Схоже: "Если то, что может быть нарушено в Раю, окажется разрушенным, значит, оно не главное; а будь оно нерушимым тогда мы живем ложным верованием". - Здесь Кафка недвусмысленно отвергает догму о первородном грехе.
Кафка роптал на Бога, как это делал Йов. Он роптал из-за грехопадения и изгнания из Рая. Он жаждал, но не находил основополагающего слова. Он жаждал веры "как гильотины так тяжко, так легко". Но в любом случае ему показалось правильным: совершенно независимо от того, как могли бы расценивать точку зрения Бога по отношению к нам, точка зрения и задача человека проясняется, это деятельность в служении добру, насколько это для нас приемлемо. "Смерть перед нами едва ли не картина битвы Александра на стене в классной комнате. В том=то и дело, что ЮДАГОДАРЯ НАШЕЙ ДЕЯТЕЛЬНОСТИ ЕЩЕ В ЭТОЙ ЖИЗНИ мы картину затушевываем или даже стираем".
Сравните с этим запись в Дневнике 11.11.1911 самую потрясающую по моим ощущениям: "Как только я каким-нибудь образом узнаю, что больше не занимаюсь недостатками, к ликвидации которых я действительно склонен (например, исключительно удовлетворительной, а по мне безотрадной жизни моей замужней сестры), я на какое-то время теряю чувствительность мускулов моих рук".
Похоже (в мае 1914) уже подчеркнуто изображение неясности и сложности жизни всех смертных, в любом случае сбитых с толку борьбой за благое (можно сказать: КАЖДЫЙ великий писатель когда-нибудь в жизни выяснит то, что перед ним ВЫГЛЯДИТ НЕ СТОЛЬ ОТЧЕТЛИВО. И ЧТО СТАНЕТ ЯСНЕЕ БЛАГОДАРЯ Кафке? Неясность, неотчетливость жизни!) - "Если я не обольщаюсь, все-таки я приближаюсь. Словно в духовной битве оказываешься где-нибудь на лесной поляне. Я врываюсь в лес, ничего не нахожу и, обессилев, спешу скорее опять оттуда; когда я покидаю лес, я слышу или полагаю, что слышу, звон оружия в той битве. Может быть, в лесном сумраке меня ищут взоры бойцов, но мне известно о них лишь очень немногое и обманчивое".

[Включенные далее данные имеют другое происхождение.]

/-- Vector registers an instruction reads and writes (R122). -/
def Thread.vinstrRegs (t : Thread) (w : BitVec 32) : List Nat × List Nat :=
  let v := vword w
  match t.vplan v with
  | some p => ((p.src.flatMap VGrp.regs) ++ (if v.vm then [] else [0]), p.dst.flatMap VGrp.regs)
  | none => ([], [])

/-- A vector instruction issued: it waits for the press to release its registers (R122), then takes effect or traps. -/
def State.vecExec (s : State) (h : Hart) (w : BitVec 32) : State :=
  let t := s.thrOf h
  let (rs, ws) := t.vinstrRegs w
  if (s.coreOf (hartCore h)).vregBusy (hartThr h) rs ws then s.modThr h (fun t => {t with wait := .vector w})
  else match t.vinstr w with
    | some t' => s.modThr h (fun _ => {t' with wait := .none}.adv .four)
    | none => (s.modThr h (fun t => {t with wait := .none})).trapIllegal h

/-- VECTOR_INSTR. -/
def execVectorInstr (h : Hart) (w : BitVec 32) (s : State) : Res := s.issue h (fun s => s.vecExec h w)

end Sys2Proof.Machine
end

Велика неподготовленность человека. И все же, все же только тогда позволяют "колеснице Господа" и праведной жизни миновать себя, не войдя в неё, упускают её лишь в том случае, когда не принимают вещи всерьез. "Но ты не отступай (означает то размышление, которое я считаю решающим), "…тогда ты тоже станешь видеть неизменно сумрачную даль, из которой ничего не может явиться, кроме лишь однажды именно колесницы, она подкатывает, становится все больше, на мгновение, которое к тебе приближается. Оказывается преисполненным мира, и ты погрузишься в неё, как дети в подушки дорожной коляски, проезжающей сквозь ночь и бурю".
Основное воззрение Кафки позволяет заключить себя в приблизительную формулу: "Почти все сомнительно, но при известной степени познания уже не заблуждаешься". - это в самом чистом виде учение Платона. Потому что Платон тоже заверял в Phaeadres49, что тем, кто однажды вступит на высший путь, не предписать опуститься ниже.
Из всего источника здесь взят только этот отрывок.